As can be seen from the foregoing, the developed multichannel polar correlator has the simplicity of circuit design, high accuracy and provides the determination of both the correlation function of a random signal and the mutual correlation function of random signals.

Information sources

1. Zhovinsky V.I., Arkhovsky V.F. Correlation devices. M .: Energy, 1974.

2. Copyright certificate No. 327495, published January 26, 1972, Bulletin No. 5.

3. Copyright certificate No. 2210105, published August 10, 2003. Bulletin No. 22.

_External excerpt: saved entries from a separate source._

-- ==== Sys2Proof/Machine/Dispatch.lean ====
section
/-! DEFINITION. The effect of each command of the block, one arm for each row of spec/opcode_table.json. -/

namespace Sys2Proof.Machine

def exec (i : Instr) (s : State) : Host.Outcome State Fault Refusal :=
  match i with
  | .setNode nodeId role alliance => Sys2Proof.Machine.execSetNode nodeId role alliance s
  | .setTiming presencePeriod silenceTime linkDelay stepLimit windowLength => Sys2Proof.Machine.execSetTiming presencePeriod silenceTime linkDelay stepLimit windowLength s
  | .setElement seats offers budgetBase reloadPhases ringMode clearing senseUse mute => Sys2Proof.Machine.execSetElement seats offers budgetBase reloadPhases ringMode clearing senseUse mute s
  | .setOffer slot kind maxHold cost openPhases restriction pulsePeriod => Sys2Proof.Machine.execSetOffer slot kind maxHold cost openPhases restriction pulsePeriod s
  | .setPartner count id0 rule0 id1 rule1 => Sys2Proof.Machine.execSetPartner count id0 rule0 id1 rule1 s
  | .setReferee source => Sys2Proof.Machine.execSetReferee source s
  | .start => Sys2Proof.Machine.execStart s
  | .reset => Sys2Proof.Machine.execReset s
  | .ask element offer hold => Sys2Proof.Machine.execAsk element offer hold s
  | .yield element => Sys2Proof.Machine.execYield element s
  | .renew element => Sys2Proof.Machine.execRenew element s
  | .sendMark phase lead => Sys2Proof.Machine.execSendMark phase lead s
  | .sendSanction player kind duration => Sys2Proof.Machine.execSendSanction player kind duration s
  | .sendTurn element player => Sys2Proof.Machine.execSendTurn element player s
  | .haltOn => Sys2Proof.Machine.execHaltOn s
  | .haltOff => Sys2Proof.Machine.execHaltOff s
  | .trimMode mode => Sys2Proof.Machine.execTrimMode mode s
  | .trimSet trim => Sys2Proof.Machine.execTrimSet trim s
  | .testBegin kind => Sys2Proof.Machine.execTestBegin kind s
  | .testEnd => Sys2Proof.Machine.execTestEnd s
  | .insertError => Sys2Proof.Machine.execInsertError s
  | .readSeats start => Sys2Proof.Machine.execReadSeats start s
  | .readWaiting start => Sys2Proof.Machine.execReadWaiting start s
  | .readRing start => Sys2Proof.Machine.execReadRing start s
  | .readRequests start => Sys2Proof.Machine.execReadRequests start s
  | .readView start => Sys2Proof.Machine.execReadView start s
  | .readPeer nodeId => Sys2Proof.Machine.execReadPeer nodeId s
  | .readTime => Sys2Proof.Machine.execReadTime s
  | .readLink part => Sys2Proof.Machine.execReadLink part s
  | .readNotices => Sys2Proof.Machine.execReadNotices s
  | .readConfig => Sys2Proof.Machine.execReadConfig s
  | .unknownCommand code => Sys2Proof.Machine.execUnknownCommand code s
  | .eventFlagsWrite place value => Sys2Proof.Machine.execEventFlagsWrite place value s
  | .eventMaskWrite place value => Sys2Proof.Machine.execEventMaskWrite place value s
  | .portWrite offset value => Sys2Proof.Machine.execPortWrite offset value s
  | .pinReset => Sys2Proof.Machine.execPinReset s
  | .stopActive => Sys2Proof.Machine.execStopActive s
  | .stopInactive => Sys2Proof.Machine.execStopInactive s
  | .silentHolderSenseLost seat => Sys2Proof.Machine.execSilentHolderSenseLost seat s
  | .carrierDetectRise slotsCounted => Sys2Proof.Machine.execCarrierDetectRise slotsCounted s
  | .ftAdvance sense => Sys2Proof.Machine.execFtAdvance sense s
  | .guardExpiry seat => Sys2Proof.Machine.execGuardExpiry seat s
  | .holdExpiry seat => Sys2Proof.Machine.execHoldExpiry seat s
  | .pulseCountdownExpiry seat => Sys2Proof.Machine.execPulseCountdownExpiry seat s
  | .pulseEnd seat => Sys2Proof.Machine.execPulseEnd seat s
  | .senseReleaseExpiry seat => Sys2Proof.Machine.execSenseReleaseExpiry seat s
  | .clearingExpiry seat => Sys2Proof.Machine.execClearingExpiry seat s
  | .entryStale player => Sys2Proof.Machine.execEntryStale player s
  | .benchExpiry player => Sys2Proof.Machine.execBenchExpiry player s
  | .playerBenchExpiry => Sys2Proof.Machine.execPlayerBenchExpiry s
  | .holdoverExpiry => Sys2Proof.Machine.execHoldoverExpiry s
  | .markBoundaryReached => Sys2Proof.Machine.execMarkBoundaryReached s
  | .haltDue => Sys2Proof.Machine.execHaltDue s
  | .markCopyDue => Sys2Proof.Machine.execMarkCopyDue s
  | .orderCopyDue => Sys2Proof.Machine.execOrderCopyDue s
  | .answerWaitMiss element => Sys2Proof.Machine.execAnswerWaitMiss element s
  | .refreshDue element => Sys2Proof.Machine.execRefreshDue element s
  | .holdCountdownExpiry element => Sys2Proof.Machine.execHoldCountdownExpiry element s
  | .marginExpiry element => Sys2Proof.Machine.execMarginExpiry element s
  | .peerSilent node => Sys2Proof.Machine.execPeerSilent node s
  | .linkLost => Sys2Proof.Machine.execLinkLost s
  | .windowEnd => Sys2Proof.Machine.execWindowEnd s
  | .listenEnd => Sys2Proof.Machine.execListenEnd s
  | .presenceDue => Sys2Proof.Machine.execPresenceDue s
  | .patternDue => Sys2Proof.Machine.execPatternDue s
  | .idleGapComplete => Sys2Proof.Machine.execIdleGapComplete s
  | .contentionComplete => Sys2Proof.Machine.execContentionComplete s
  | .transmissionEnd txpdSeen => Sys2Proof.Machine.execTransmissionEnd txpdSeen s
  | .frameReceived bytes => Sys2Proof.Machine.execFrameReceived bytes s
  | .presenceFrame => Sys2Proof.Machine.execPresenceFrame s
  | .askFrame => Sys2Proof.Machine.execAskFrame s
  | .yieldFrame => Sys2Proof.Machine.execYieldFrame s
  | .answerFrame => Sys2Proof.Machine.execAnswerFrame s
  | .markFrame => Sys2Proof.Machine.execMarkFrame s
  | .sanctionFrame => Sys2Proof.Machine.execSanctionFrame s
  | .turnFrame => Sys2Proof.Machine.execTurnFrame s
  | .haltFrame => Sys2Proof.Machine.execHaltFrame s
  | .patternFrame => Sys2Proof.Machine.execPatternFrame s
  | .carrierDetectFall => Sys2Proof.Machine.execCarrierDetectFall s
  | .syncWordFound => Sys2Proof.Machine.execSyncWordFound s

end Sys2Proof.Machine
end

4. Bendat J. Fundamentals of the theory of random processes. M .: Nauka, 1965.

Claims (1)

A multi-channel polar correlator containing a ring distributor consisting of a clock pulse generator and serially connected triggers, the first inputs of which receive pulses from the generator, and the second input of each subsequent trigger is connected to the second output of each previous trigger, "n" keys, the first amplifier-limiter , the input of which is connected to the first input terminal by the first input signal, and the output - with the input of the first key, the first and second logical elements AND, a storage element, "n" counters , logical elements OR and NOT, while the output of the first trigger is connected to the control input of the first key and the first input of the first logical element And, from the output of the first key, the signal goes to the input of the storage element, from which the memorized polar signal goes to the first input of the second logical element And , also from the output of the first key, the signal directly goes to the first input of the OR gate, and to its second input through the logic gate NOT, from the output of the OR gate, the signal goes to the second input the first logical element And, from the output of which the signal is supplied to the first pulse counter, from the output of the second logical element And the signal through the corresponding public key, when the respective triggers of the ring distributor are sequentially activated, goes to the corresponding pulse counter, characterized in that in the ring distributor between "n" and the first trigger additionally includes an "n + 1" trigger, the second input of which is connected to the second output of the "n" trigger by the preparation signal, and its first output is connected to the control input of an additional "n + 1" key, the input of which is connected to the output of the storage element, and the output "n + 1" of the key is connected to the ground terminal, the second input terminal of the correlator is connected to the second input terminal via the second input signal through the second amplifier-limiter mode switch, and its first input contact is connected to the input of the first key, the output contact of the mode switch is connected to the second input of the second logic element I.